Peptide-to-protein distribution versus a competition for significance to estimate error rate in blood protein identification.

机构信息

Department of Chemistry and Biology, Ryerson University, Toronto, Ontario, Canada M5B 2K3.

出版信息

Anal Biochem. 2011 Apr 15;411(2):241-53. doi: 10.1016/j.ab.2010.12.003. Epub 2010 Dec 5.

Abstract

The simplest model-that authentic tandem mass spectrometry (MS/MS) spectra are no different from noise, random spectra, or false-positive results-may be directly examined by chi-square comparison of the peptide-to-protein distribution. The peptide-to-protein distribution of a set of 4151 redundant blood proteins identified by X!TANDEM indicated that there is a low probability that the authentic data were the same as noise, random spectra, or false-positive correlations (P<0.0001). In contrast, a competition for significance failed to distinguish approximately 90% of authentic blood proteins from those of noise, random spectra, or false-positive results (P<0.01) and apparently incurred a large type II error (false negative).
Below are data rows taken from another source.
theorem getD_flatten_of_length {rows : List (List α)} {n : Nat} (h : ∀ r ∈ rows, r.length = n) (hi : Nat) {lo : Nat}
    (hlo : lo < n) (d : α) : rows.flatten.getD (n * hi + lo) d = (rows.getD hi []).getD lo d := by
  induction rows generalizing hi with
  | nil => rfl
  | cons r rows ih =>
    obtain ⟨hr, hrows⟩ := List.forall_mem_cons.1 h
    rw [List.flatten_cons]
    cases hi with
    | zero => rw [Nat.mul_zero, Nat.zero_add, List.getD_append _ _ _ _ (hr ▸ hlo), List.getD_cons_zero]
    | succ hi =>
      have hindex : n * (hi + 1) + lo - r.length = n * hi + lo := by rw [hr, Nat.mul_succ]; omega
      have hpast : r.length ≤ n * (hi + 1) + lo := by rw [hr, Nat.mul_succ]; omega
      rw [List.getD_append_right _ _ _ _ hpast, hindex, ih hrows, List.getD_cons_succ]

/-- Looking a byte up in the joined page is looking it up in its row. -/
theorem getD_flatten_eq_rowEntry {rows : List (List α)} (h : ∀ r ∈ rows, r.length = 16) (b : Byte) (d : α) :
    rows.flatten.getD b.toNat d = rowEntry rows b d := by
  have hlookup := getD_flatten_of_length h (b.toNat / 16) (Nat.mod_lt b.toNat (by decide)) d
  rwa [Nat.div_add_mod] at hlookup

end Rows

/-- The primary page, row by row (R105). -/
def primaryRows : List (List (Byte → Byte → Instr)) :=
  [primaryRow0, primaryRow1, primaryRow2, primaryRow3, primaryRow4, primaryRow5, primaryRow6, primaryRow7,
   primaryRow8, primaryRow9, primaryRowA, primaryRowB, primaryRowC, primaryRowD, primaryRowE, primaryRowF]

/-- The secondary page, row by row (R99). -/
def secondaryRows : List (List Instr) :=
  [secondaryRow0, secondaryRow1, secondaryRow2, secondaryRow3, secondaryRow4, secondaryRow5, secondaryRow6, secondaryRow7,
   secondaryRow8, secondaryRow9, secondaryRowA, secondaryRowB, secondaryRowC, secondaryRowD, secondaryRowE, secondaryRowF]

theorem primaryPage_eq : primaryPage = primaryRows.flatten := by
  simp only [primaryPage, primaryRows, List.flatten_cons, List.flatten_nil, List.append_nil, List.append_assoc]

theorem secondaryPage_eq : secondaryPage = secondaryRows.flatten := by
  simp only [secondaryPage, secondaryRows, List.flatten_cons, List.flatten_nil, List.append_nil, List.append_assoc]

theorem primaryRows_length : ∀ r ∈ primaryRows, r.length = 16 := by
  simp [primaryRows, primaryRow0, primaryRow1, primaryRow2, primaryRow3, primaryRow4, primaryRow5, primaryRow6, primaryRow7,
    primaryRow8, primaryRow9, primaryRowA, primaryRowB, primaryRowC, primaryRowD, primaryRowE, primaryRowF]

theorem secondaryRows_length : ∀ r ∈ secondaryRows, r.length = 16 := by decide

/-- The instruction the bytes select, looked up in the rows of its page. -/
def rowDecode (b0 b1 b2 : Byte) : Instr :=
  if b0 = 0xCB#8 then rowEntry secondaryRows b1 .nop else rowEntry primaryRows b0 (fun _ _ => .nop) b1 b2

theorem decode3_eq_rowDecode (b0 b1 b2 : Byte) : decode3 b0 b1 b2 = rowDecode b0 b1 b2 := by
  rw [decode3, rowDecode, primaryPage_eq, secondaryPage_eq, getD_flatten_eq_rowEntry primaryRows_length,
    getD_flatten_eq_rowEntry secondaryRows_length]

/-- The bytes of `i` are as many as the first of them says, and select `i` (R91, R105). -/
def ReadsBack (i : Instr) : Prop :=
  match encode i with
  | [b0] => lengthOf b0 = 1 ∧ rowDecode b0 0#8 0#8 = i
  | [b0, b1] => lengthOf b0 = 2 ∧ rowDecode b0 b1 0#8 = i
  | [b0, b1, b2] => lengthOf b0 = 3 ∧ rowDecode b0 b1 b2 = i
  | _ => False

/-- One table entry for each constructor the decoder answers; a 16-bit operand is its two bytes (R94). -/
theorem readsBack {i : Instr} (h : wellFormed i = true) : ReadsBack i := by
  cases i
  case prefixCB op2 => cases h
  case ldBC_d16 v | ldDE_d16 v | ldHL_d16 v | ldSP_d16 v | ldMa16_SP v | ldMa16_A v | ldA_Ma16 v | jp_a16 v | jpNZ_a16 v
    | jpZ_a16 v | jpNC_a16 v | jpC_a16 v | call_a16 v | callNZ_a16 v | callZ_a16 v | callNC_a16 v | callC_a16 v =>
    exact And.intro rfl (congrArg _ (Machine.word_hi_lo v))
  all_goals exact And.intro rfl rfl

/-- An encoding has one, two or three bytes, as its first byte says, and they select the instruction. -/
theorem encode_cases {i : Instr} (h : wellFormed i = true) :
    (∃ b0, encode i = [b0] ∧ lengthOf b0 = 1 ∧ decode3 b0 0#8 0#8 = i) ∨
    (∃ b0 b1, encode i = [b0, b1] ∧ lengthOf b0 = 2 ∧ decode3 b0 b1 0#8 = i) ∨
    (∃ b0 b1 b2, encode i = [b0, b1, b2] ∧ lengthOf b0 = 3 ∧ decode3 b0 b1 b2 = i) := by
  have hback := readsBack h
  unfold ReadsBack at hback
  simp only [← decode3_eq_rowDecode] at hback
  split at hback
  · exact .inl ⟨_, by assumption, hback⟩
  · exact .inr (.inl ⟨_, _, by assumption, hback⟩)
  · exact .inr (.inr ⟨_, _, _, by assumption, hback⟩)
  · cases hback

namespace Machine

theorem fetch8_of_read {s : State} {v : Byte} (h : memRead s s.cpu.pc = .ok v) :
    fetch8 s = .ok (v, s.setPc (s.cpu.pc + 1#16)) := by
  simp only [fetch8, h]

/-- Moving `PC` does not change what the bus reads. -/
theorem memRead_setPc (s : State) (pc a : Word) : memRead (s.setPc pc) a = memRead s a :=
  memRead_withCpu s _ s.cost s.cycles a

/-- A fetch at the `k`-th byte after `PC`. -/
theorem fetch8_at {s : State} {k : Nat} {v : Byte} (h : memRead s (s.cpu.pc + BitVec.ofNat 16 k) = .ok v) :
    fetch8 (s.setPc (s.cpu.pc + BitVec.ofNat 16 k)) = .ok (v, s.setPc (s.cpu.pc + BitVec.ofNat 16 (k + 1))) := by
  have hread : memRead (s.setPc (s.cpu.pc + BitVec.ofNat 16 k)) (s.setPc (s.cpu.pc + BitVec.ofNat 16 k)).cpu.pc = .ok v :=
    (memRead_setPc s _ _).trans h
  have hnext : s.cpu.pc + BitVec.ofNat 16 k + 1#16 = s.cpu.pc + BitVec.ofNat 16 (k + 1) := by
    rw [BitVec.add_assoc, ← BitVec.ofNat_add]
  rw [fetch8_of_read hread, State.setPc_cpu, hnext]
  rfl

/-- The bytes of a well-formed instruction at `PC` are fetched as that instruction, `PC` past it (R15, R91). -/
theorem fetchInstr_of_encode {i : Instr} {s : State} (h : wellFormed i = true)
    (hbytes : ∀ (k : Nat) (v : Byte), (encode i)[k]? = some v → memRead s (s.cpu.pc + BitVec.ofNat 16 k) = .ok v) :
    fetchInstr s = .ok (i, s.setPc (s.cpu.pc + BitVec.ofNat 16 (encode i).length)) := by
  have hfirst : ∀ v, (encode i)[0]? = some v → fetch8 s = .ok (v, s.setPc (s.cpu.pc + BitVec.ofNat 16 1)) := fun v hv => by
    have hread := hbytes 0 v hv
    rw [BitVec.add_zero] at hread
    exact fetch8_of_read hread
  rcases encode_cases h with ⟨b0, he, hlen, hi⟩ | ⟨b0, b1, he, hlen, hi⟩ | ⟨b0, b1, b2, he, hlen, hi⟩ <;>
    rw [he] at hbytes hfirst ⊢ <;> simp only [fetchInstr, hfirst b0 rfl, hlen]
  · rw [hi]; rfl
  · simp only [fetch8_at (hbytes 1 b1 rfl), hi]; rfl
  · simp only [fetch8_at (hbytes 1 b1 rfl), fetch8_at (hbytes 2 b2 rfl), hi]; rfl

/-- Settles O6: the fetch answers the encoded instruction, and the step runs what was fetched. -/
theorem stepRunsTheDecodedInstruction : Obligations.StepRunsTheDecodedInstruction := by
  intro i s hwf hmode hbytes
  have hfetch : fetchInstr (beginStep s) =
      .ok (i, (beginStep s).setPc (s.cpu.pc + BitVec.ofNat 16 (encode i).length)) := by
    refine fetchInstr_of_encode hwf fun k v hv => ?_
    obtain ⟨hk, rfl⟩ := List.getElem?_eq_some_iff.1 hv
    exact (memRead_withCpu s _ s.cost s.cycles _).trans (hbytes k hk)
  have hrun : runInstr (beginStep s) = exec i ((beginStep s).setPc (s.cpu.pc + BitVec.ofNat 16 (encode i).length)) := by
    have hmode' : (beginStep s).cpu.mode = .running := hmode
    simp only [runInstr, hmode', hfetch, onOk_ok]
  rw [step, hrun]
  rfl

end Machine

end Sys2Proof

namespace Sys2Proof.Machine

/-! ## Which steps stop (O13, O14) -/

/-- No elementary move brings a refusal to an ordinary cartridge: only bus writes reach the cartridge. -/
theorem kept_neverRefuses : Kept fun s => s.cart.neverRefuses = true where
  cpu _ _ _ _ _ h := h
  write _ _ _ _ hw h := memWrite_never hw h
  timer _ _ _ h := h
  dma _ _ _ h := h
  oam _ _ _ h := h
  ppu _ _ _ h := h

/-- An ordinary cartridge gives no reason to refuse: not external RAM out of range, and not the kind MBC3-style. -/
theorem not_refused_of_neverRefuses {s : State} (h : s.cart.neverRefuses = true) (o : Out) : ¬ Refused s o := by
  rintro (⟨-, -, hrefuses⟩ | ⟨-, r, hmbc3⟩)
  · rw [h] at hrefuses; cases hrefuses
  · simp only [Cart.neverRefuses, hmbc3] at h; cases h

/-- Settles O13: a step stops only for a reason of the cartridge, and an ordinary cartridge stays one that gives none. -/
theorem noStepStopsOnAnOrdinaryCartridge : Obligations.NoStepStopsOnAnOrdinaryCartridge := by
  intro s h
  rcases step_answer s with ⟨t, ht⟩ | hrefused
  · exact ⟨t, ht, kept_neverRefuses.step ht h⟩
  · exact absurd hrefused (not_refused_of_neverRefuses h _)

/-- Settles O14: the outcomes of `step_answer`. -/
theorem stepsStopOnlyOutsideTheCartridge : Obligations.StepsStopOnlyOutsideTheCartridge := by
  intro s
  rcases step_answer s with hnext | ⟨hxram, hsize, -⟩ | hrom
  · exact .inl hnext
  · exact .inr (.inl ⟨hxram, hsize⟩)
  · exact .inr (.inr hrom)

/-! ## Which accesses the bus answers (O21) -/

theorem memRead_answered_iff (s : State) (a : Word) : (∃ b, memRead s a = .ok b) ↔ s.readable a = true := by
  rcases memRead_cases s a with ⟨hr, hok⟩ | ⟨hr, -, herr, -⟩ | ⟨hr, -, herr, -⟩
  · exact iff_of_true hok hr
  all_goals simp [herr, hr]

theorem memWrite_answered_iff (s : State) (a : Word) (v : Byte) : (∃ t, memWrite s a v = .ok t) ↔ s.writable a = true := by
  rcases memWrite_cases s a v with ⟨hw, t, hok, -⟩ | ⟨hw, herr, -⟩
  · exact iff_of_true ⟨t, hok⟩ hw
  · simp [herr, hw]

/-- The address alone decides the reason of a refused read (R75, R77). -/
theorem memRead_refusal {s : State} {a : Word} {r : Refusal} (h : memRead s a = .error r) :
    r = if a.toNat < 0x8000 then Refusal.romOutOfRange else .xramOutOfRange := by
  rcases memRead_cases s a with ⟨-, b, hok⟩ | ⟨-, hlow, herr, -⟩ | ⟨-, hhigh, herr, -⟩
  · rw [hok] at h; cases h
  · rw [herr] at h; cases h; exact (if_pos hlow).symm
  · rw [herr] at h; cases h; exact (if_neg (Nat.not_lt.2 hhigh)).symm

theorem memWrite_refusal {s : State} {a : Word} {v : Byte} {r : Refusal} (h : memWrite s a v = .error r) :
    r = Refusal.xramOutOfRange := by
  rcases memWrite_cases s a v with ⟨-, t, hok, -⟩ | ⟨-, herr, -⟩
  · rw [hok] at h; cases h
  · rw [herr] at h; cases h; rfl

/-- Settles O21: which accesses are answered, and the reason when one is not. -/
theorem busAnswersUnlessOutsideTheCartridge : Obligations.BusAnswersUnlessOutsideTheCartridge := fun s a v =>
  ⟨memRead_answered_iff s a, memWrite_answered_iff s a v, fun _ => memRead_refusal, fun _ => memWrite_refusal⟩

/-! ## What a bus write leaves alone (O22, O60) -/

section OneWrite

variable {s t : State} {a b : Word} {v : Byte}

/-- A write outside plain storage leaves RAM alone. -/
theorem memWrite_ram_of_not_plain (ha : plainStorage a = false) (h : memWrite s a v = .ok t) : t.ram = s.ram := by
  have hplain := mt (plainStorage_iff a).2 (Bool.eq_false_iff.1 ha)
  cases hr : regionOf a
  case vram | wram | echo | oam | unused | hram => exact absurd (by simp [hr]) hplain
  all_goals simp only [memWrite, hr] at h
  case rom | ie => cases h; rfl
  case xram => split at h <;> cases h; rfl
  case io =>
    split at h <;> cases h
    · rename_i r _
      cases r <;> simp [State.writeIo]
    · rfl

/-- A write changes the read of no other location, if one of the two is plain storage: a device or cartridge window does not
look at plain storage, and plain storage keeps only what is written to it (R41, R42). -/
theorem memRead_after_write_elsewhere (h : memWrite s a v = .ok t) (hplain : plainStorage a = true ∨ plainStorage b = true)
    (hne : ramHome s.params a ≠ ramHome s.params b) : memRead t b = memRead s b := by
  by_cases ha : plainStorage a = true
  · rw [memWrite_plain s ha] at h
    cases h
    by_cases hb : plainStorage b = true
    · rw [memRead_plain _ hb, memRead_plain s hb]
      exact congrArg Except.ok (Memory.read_write_ne s.ram v hne)
    · exact memRead_withRam s _ (Bool.eq_false_iff.2 hb)
  · have hb := hplain.resolve_left ha
    rw [memRead_plain t hb, memRead_plain s hb, (memWrite_untouched h).params,
      memWrite_ram_of_not_plain (Bool.eq_false_iff.2 ha) h]

end OneWrite

/-- Settles O22: a write to plain storage is a write of RAM at the location's home, seen at that home only. -/
theorem plainStorageKeepsTheLastByteWritten : Obligations.PlainStorageKeepsTheLastByteWritten := by
  intro s a v ha
  have hwrite := memWrite_plain s ha v
  have hback : ∀ b, plainStorage b = true → ramHome s.params b = ramHome s.params a →
      memRead { s with ram := Memory.write s.ram (ramHome s.params a) v } b = .ok v := fun b hb hhome => by
    rw [memRead_plain _ hb, hhome, Memory.read_write_self]
  refine ⟨_, hwrite, hback a ha rfl, rfl, fun b => ?_⟩
  split
  · rename_i hb
    exact hback b hb.1 hb.2
  · rename_i hb
    by_cases hplain : plainStorage b = true
    · exact memRead_after_write_elsewhere hwrite (.inl ha) fun hhome => hb ⟨hplain, hhome.symm⟩
    · exact memRead_withRam s _ (Bool.eq_false_iff.2 hplain)

section Effects

variable {s t : State} {l : List Word}

/-- Without a store only CPU registers and the reported cost change. -/
theorem Effect.eq_of_noStore (e : Effect s l t) (hl : l = []) : t = { s with cpu := t.cpu, cost := t.cost } := by
  induction e with
  | cpu s p n hf => rfl
  | store hw _ _ => cases hl
  | move p hf _ ih => exact (ih hl).trans rfl

/-- Every location that is none of the stored ones reads as before, if it is plain storage or all the stored ones are. -/
theorem Effect.memRead_elsewhere (e : Effect s l t) {b : Word}
    (hplain : plainStorage b = true ∨ ∀ a ∈ l, plainStorage a = true)
    (hne : ∀ a ∈ l, ramHome s.params a ≠ ramHome s.params b) : memRead t b = memRead s b := by
  induction e with
  | cpu s p n hf => exact memRead_withCpu s p n s.cycles b
  | @store s u t a v l hw _ ih =>
    rw [List.forall_mem_cons] at hplain hne
    have hfirst : memRead u b = memRead s b :=
      memRead_after_write_elsewhere hw (hplain.symm.imp_left And.left) hne.1
    rw [(memWrite_untouched hw).params] at ih
    exact (ih (hplain.imp_right And.right) hne.2).trans hfirst
  | @move s t l p hf _ ih => exact (ih hplain hne).trans (memRead_withCpu s p s.cost s.cycles b)

end Effects

/-- Settles O60: an instruction's effect is its stores at `storedAddrs` and changes of the CPU. -/
theorem instructionsStoreOnlyWhereTheySay : Obligations.InstructionsStoreOnlyWhereTheySay := by
  intro i s t h
  have heffect := exec_effect h
  refine ⟨fun hnone => ⟨heffect.eq_of_noStore hnone, fun a => ?_⟩, fun a ha => heffect.memRead_elsewhere (.inl ha),
    fun hstored a => heffect.memRead_elsewhere (.inr hstored)⟩
  exact heffect.memRead_elsewhere (.inr (by simp [hnone])) (by simp [hnone])

/-! ## The bank registers (O26) -/

theorem ramEnableOf_eq (v : Byte) : ramEnableOf v = decide (v.toNat % 16 = 0x0A) := by
  have hlow : (v &&& 0x0F#8).toNat = v.toNat % 16 := by
    rw [BitVec.toNat_and]; exact Nat.and_two_pow_sub_one_eq_mod v.toNat 4
  refine Bool.eq_iff_iff.2 ?_
  rw [ramEnableOf, beq_iff_eq, decide_eq_true_iff, ← BitVec.toNat_inj, hlow]
  rfl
The chi-square test of peptide-to-protein frequency distributions was found to be an efficient means to distinguish authentic data from false-positive results. Frequency-based statistics unambiguously demonstrated that proteins can be identified by liquid chromatography-electrospray ionization-MS/MS from human blood with acceptable confidence. Thus, the chi-square fit of the peptide-to-protein distribution could distinguish authentic data from random or false-positive data, but the score distribution method could not separate real results from false results.

摘要

最简单的模型——即真实串联质谱 (MS/MS) 谱与噪声、随机谱或假阳性结果没有区别——可以通过对肽与蛋白分布的卡方比较直接检验。通过 X!TANDEM 鉴定的 4151 种冗余血液蛋白的肽与蛋白分布表明,真实数据与噪声、随机谱或假阳性相关性相同的可能性很低 (P<0.0001)。相比之下,竞争显著性未能将大约 90%的真实血液蛋白与噪声、随机谱或假阳性结果区分开来 (P<0.01),显然会产生较大的第二类错误(假阴性)。肽与蛋白频率分布的卡方检验被发现是区分真实数据与假阳性结果的有效手段。基于频率的统计数据明确表明,通过液相色谱-电喷雾电离-MS/MS 可以从人血液中可靠地鉴定蛋白质。因此,肽与蛋白分布的卡方拟合可以区分真实数据与随机或假阳性数据,但得分分布方法无法区分真实结果与假结果。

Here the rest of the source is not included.